问题
I just saved a model, by that code:
def train():
with tf.Session() as sess:
saver = tf.train.Saver(max_to_keep = 2)
Loss = myYoloLoss([Scale1,Scale2,Scale3],[Y1, Y2 ,Y3])
opt = tf.train.AdamOptimizer(2e-4).minimize(Loss)
init = tf.global_variables_initializer()
sess.run(init)
imageNum = 0
Num = 0
while(1):
#get batchInput
batchImg,batchScale1,batchScale2,batchScale3 = getBatchImage(batchSize = BATCHSIZE)
for epoch in range(75):
_ , epochloss = sess.run([opt,Loss],feed_dict={X:batchImg,Y1:batchScale1,Y2:batchScale2,Y3:batchScale3})
if(epoch%15 == 0):
print(epochloss)
imageNum = imageNum + BATCHSIZE
Num = Num + 1
if(Num%4 == 0):
saver.save(sess,MODELPATH + 'MyModle__' + str(imageNum))
if(os.path.exists(STOPFLAGPATH)):
saver.save(sess,MODELPATH + 'MyModle__Stop_' + str(imageNum))
print('checked stopfile,stop')
break
return 0
And then I get some files:
MyModle__Stop_288.index
MyModle__Stop_288.meta
MyModle__Stop_288.data-00000-of-00001
checkpoint
Then I continue to train this model:
def reTrain():
with tf.Session() as sess:
loder = tf.train.import_meta_graph('E:/MyYoloModel/MyModle__Stop_288.meta')
loder.restore(sess, tf.train.latest_checkpoint('E:/MyYoloModel/'))

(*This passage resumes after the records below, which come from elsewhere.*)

/-- Start-up, nonvolatile memory, power and safety (chapter 16). -/
structure Safety where
  /-- RESET_N pin is high -/
  resetN : Bool
  /-- PWR_OK pin is high -/
  pwrOk : Bool
  /-- PCIE_PERST_N pin is high -/
  perstN : Bool
  /-- the rails are up: monitor oscillator and supply monitors run (R476) -/
  powered : Bool
  /-- REFCLK is lost (R468) -/
  refclkLost : Bool
  /-- the root PLL or TCLK is lost: no TCLK cycle passes (R23, Table 1-4) -/
  tclkLost : Bool
  /-- CCLK, MCLK, TCLK and SCLK run (Table 16-1, step 2) -/
  clocks : Bool
  /-- boot steps of Table 16-1 that have completed -/
  bootDone : List Nat
  /-- DEV_STATUS cobbler_ready -/
  cobblerReady : Bool
  /-- DEV_STATUS pattern_active -/
  patternActive : Bool
  /-- DEV_STATUS outputs_started -/
  outputsStarted : Bool
  /-- DEV_STATUS boot_pattern_bad -/
  bootPatternBad : Bool
  /-- the device is in safe stop (R471) -/
  safeStop : Bool
  /-- sf.safe_stop.cause (R471) -/
  safeCause : Nat
  /-- a LOG pulse drives FAULT_N (R469) -/
  pulse : Bool
  /-- sf.fault.pending, 16 bits (R469) -/
  faults : BitVec 16
  /-- sf.guarantee as last reported, 8 bits (R460) -/
  guarantee : BitVec 8
  /-- ENV conditions standing: kind (1 supply, 2 sensor), number, level (R465) -/
  env : List (Nat × Nat × Nat)
  /-- consecutive samples beyond a limit, by condition key; unlisted 0 (R465) -/
  envBeyond : Tbl Nat
  /-- consecutive samples within the clearing limit, by condition key; unlisted 0 (R465) -/
  envWithin : Tbl Nat
  /-- sf.temp[t] in °C; unlisted 0 -/
  temps : Tbl Int
  /-- sf.boot.state: 0 NORMAL, 1 FALLBACK, 2 RECOVERY -/
  bootState : Nat
  /-- sf.boot.slot -/
  bootSlot : Nat
  /-- sf.boot.time in ms -/
  bootTime : Nat
  /-- sf.fw.version, 32 bits -/
  fwVersion : BitVec 32
  /-- sf.fw.security_version -/
  fwSecurity : Nat
  /-- sequence of the running firmware slot -/
  fwSequence : Nat
  /-- rollback count in the fuses, 0 to 64 (R452) -/
  rollback : Nat
  /-- owner key hash in the fuses, 48 bytes; none while blank (R453) -/
  ownerHash : Option Bytes
  /-- the fused owner hash was present at this boot: sf.owner.mode reads SIGNED (R453) -/
  signedMode : Bool
  /-- revocation fuses of the four Sorroth keys (R449) -/
  revoked : BitVec 8
  /-- patch root key in the fuses, no path reads it (R451) -/
  patchKey : Bytes
  /-- firmware slots A and B of the flash, as bytes from the slot header on; empty when erased (Table 16-2) -/
  flashA : Bytes
  flashB : Bytes
  /-- owner public key of the board record (Table 16-2) -/
  ownerKey : Bytes
  /-- management objects of the board record, by object address (Table 16-2) -/
  boardMgmt : Tbl Bytes
  /-- on-chip copy of the verified firmware (R462) -/
  fwCopy : Bytes
  /-- the Cobbler is resetting after a fault (R73) -/
  cobblerReset : Bool
  /-- raw cycle at which the Cobbler reset began and its cause, 1 mismatch or 2 watchdog (R462) -/
  cobblerSince : Nat
  cobblerCause : Nat
  /-- heartbeat tokens out: function code and raw cycle of issue (R463) -/
  tokens : Tbl Nat
  /-- raw cycles of the replays of the last second, per die-to-die link (R467) -/
  replays : Tbl (List Nat)
  /-- replays in a row of the word in flight, per link; unlisted 0 (R467) -/
  replayRow : Tbl Nat
  /-- pattern content found damaged: slot and section, not yet restored (R466) -/
  damaged : List (Nat × Nat)
  /-- power domain states: 0 AWAKE, 1 WAKE_QUEUED, 2 WAKING, 3 ENTERING_SLEEP, 4 ASLEEP; unlisted 0 (R455) -/
  domains : Tbl Nat
  /-- domains in ENTERING_SLEEP: raw cycle at which each entered it (R397) -/
  sleepSince : Tbl Nat
  /-- wakes waiting, oldest first: domain, raw cycle of the request, counted as delayed (R457) -/
  wakes : List (Nat × Nat × Bool)
  /-- wakes admitted in the window or still waking: domain and raw cycle of the admission (R457) -/
  admitted : List (Nat × Nat)
  /-- bytes that a FIRMWARE_STAGE has taken so far (R72) -/
  stageBytes : Bytes
  deriving DecidableEq, Repr

/-- A request at an HBM controller (R347, R348). -/
structure HbmReq where
  /-- arrival order over all controllers -/
  order : Nat
  /-- address of its first 64-byte unit -/
  addr : Nat
  /-- bytes accessed -/
  len : Nat
  /-- a write -/
  write : Bool
  /-- request class 0 to 7 (Table 12-3) -/
  cls : Nat
  /-- raw cycle of arrival, and once it is in flight of its issue -/
  since : Nat
  /-- promoted by age (R348) -/
  promoted : Bool
  /-- times an open-row request has passed it (R348) -/
  passed : Nat
  deriving DecidableEq, Repr

/-- A pseudo-channel and its controller queue. -/
structure Pc where
  /-- 0 IN_SERVICE, 1 ERASURE, 2 RETIRED, 3 TRAINING (Table 12-10) -/
  state : Nat
  /-- erased pin pair 0 to 17; 255 none -/
  erased : Nat
  /-- retirement cause, 0 none (R357) -/
  cause : Nat
  /-- raw cycles of the corrected codewords of the last second (R354) -/
  corrected : List Nat
  /-- raw cycles of the uncorrectable reads of the last second (R357) -/
  uncorrected : List Nat
  /-- uncorrectable words of the last second whose syndrome a pin pair resolves: raw cycle and pair (R365) -/
  patterns : List (Nat × Nat)
  /-- corrected symbols per pin pair in the patrol pass under way (R365) -/
  passSymbols : Tbl Nat
  /-- requests waiting, in arrival order -/
  queue : List HbmReq
  /-- requests issued and not yet answered, in issue order -/
  flight : List HbmReq
  /-- rows left open: local offset divided by 1 KB, and raw cycle of the last access (R350) -/
  rows : List (Nat × Nat)
  /-- consecutive command-address parity retries (R357) -/
  retries : Nat
  /-- raw cycle of the last refresh per bank (R351) -/
  refreshed : Tbl Nat
  /-- the last retraining found no passing setting and the earlier one is held (R354) -/
  holding : Bool
  deriving DecidableEq, Repr

/-- The HBM subsystem (chapter 12). -/
structure Hbm where
  /-- bytes of the byte-addressed partitions, unlisted 0 (R352: training writes zero codewords) -/
  mem : List Host.Cell
  /-- addresses of poisoned codewords, 16-byte aligned, rising (R356) -/
  poison : List Nat
  /-- partition bases in force by code; unlisted the default of Table 12-1 -/
  bases : Tbl Nat
  /-- partition sizes in force in GB where they differ from the active slot's, while the partition map is in its stop -/
  sizes : Tbl Nat
  /-- partitions laid out over fewer pseudo-channels: their list; unlisted all 128 (R344) -/
  layouts : Tbl (List Nat)
  /-- pseudo-channels by number; unlisted in service, empty -/
  pcs : Tbl Pc
  /-- stack temperatures in °C; unlisted 0 -/
  temps : Tbl Int
  /-- stack states: 0 ACTIVE, 1 SELF_REFRESH, 2 TRAINING; unlisted 0 -/
  stackSt : Tbl Nat
  /-- per stack: raw cycle of the last request but for class MAINT (Table 16-4); unlisted 0 -/
  touched : Tbl Nat
  /-- requests so far, orders them -/
  orders : Nat
  /-- last read completed: request, decoded bytes, poisoned (R356) -/
  lastRead : Option (HbmReq × Bytes × Bool)
  /-- next of the 128 turns of retraining; its stack is the turn modulo 4 (R353) -/
  turn : Nat
  /-- raw cycle of the last turn of retraining (R353) -/
  turnAt : Nat
  /-- per stack: which of its 32 pseudo-channels retrains next (R353, R456); unlisted 0 -/
  stackTurn : Tbl Nat
  /-- hm.scrub.last_pass, device seconds -/
  lastPass : Nat
  deriving DecidableEq, Repr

graph = tf.get_default_graph()
X = graph.get_tensor_by_name("X:0")
Y1 = graph.get_tensor_by_name("Y1:0")
Y2 = graph.get_tensor_by_name("Y2:0")
Y3 = graph.get_tensor_by_name("Y3:0")
Scale1 = graph.get_tensor_by_name("Scale1:0")
Scale2 = graph.get_tensor_by_name("Scale2:0")
Scale3 = graph.get_tensor_by_name("Scale3:0")
Loss = myYoloLoss([Scale1,Scale2,Scale3],[Y1, Y2 ,Y3])
#error code
opt = tf.train.AdamOptimizer(2e-4).minimize(Loss)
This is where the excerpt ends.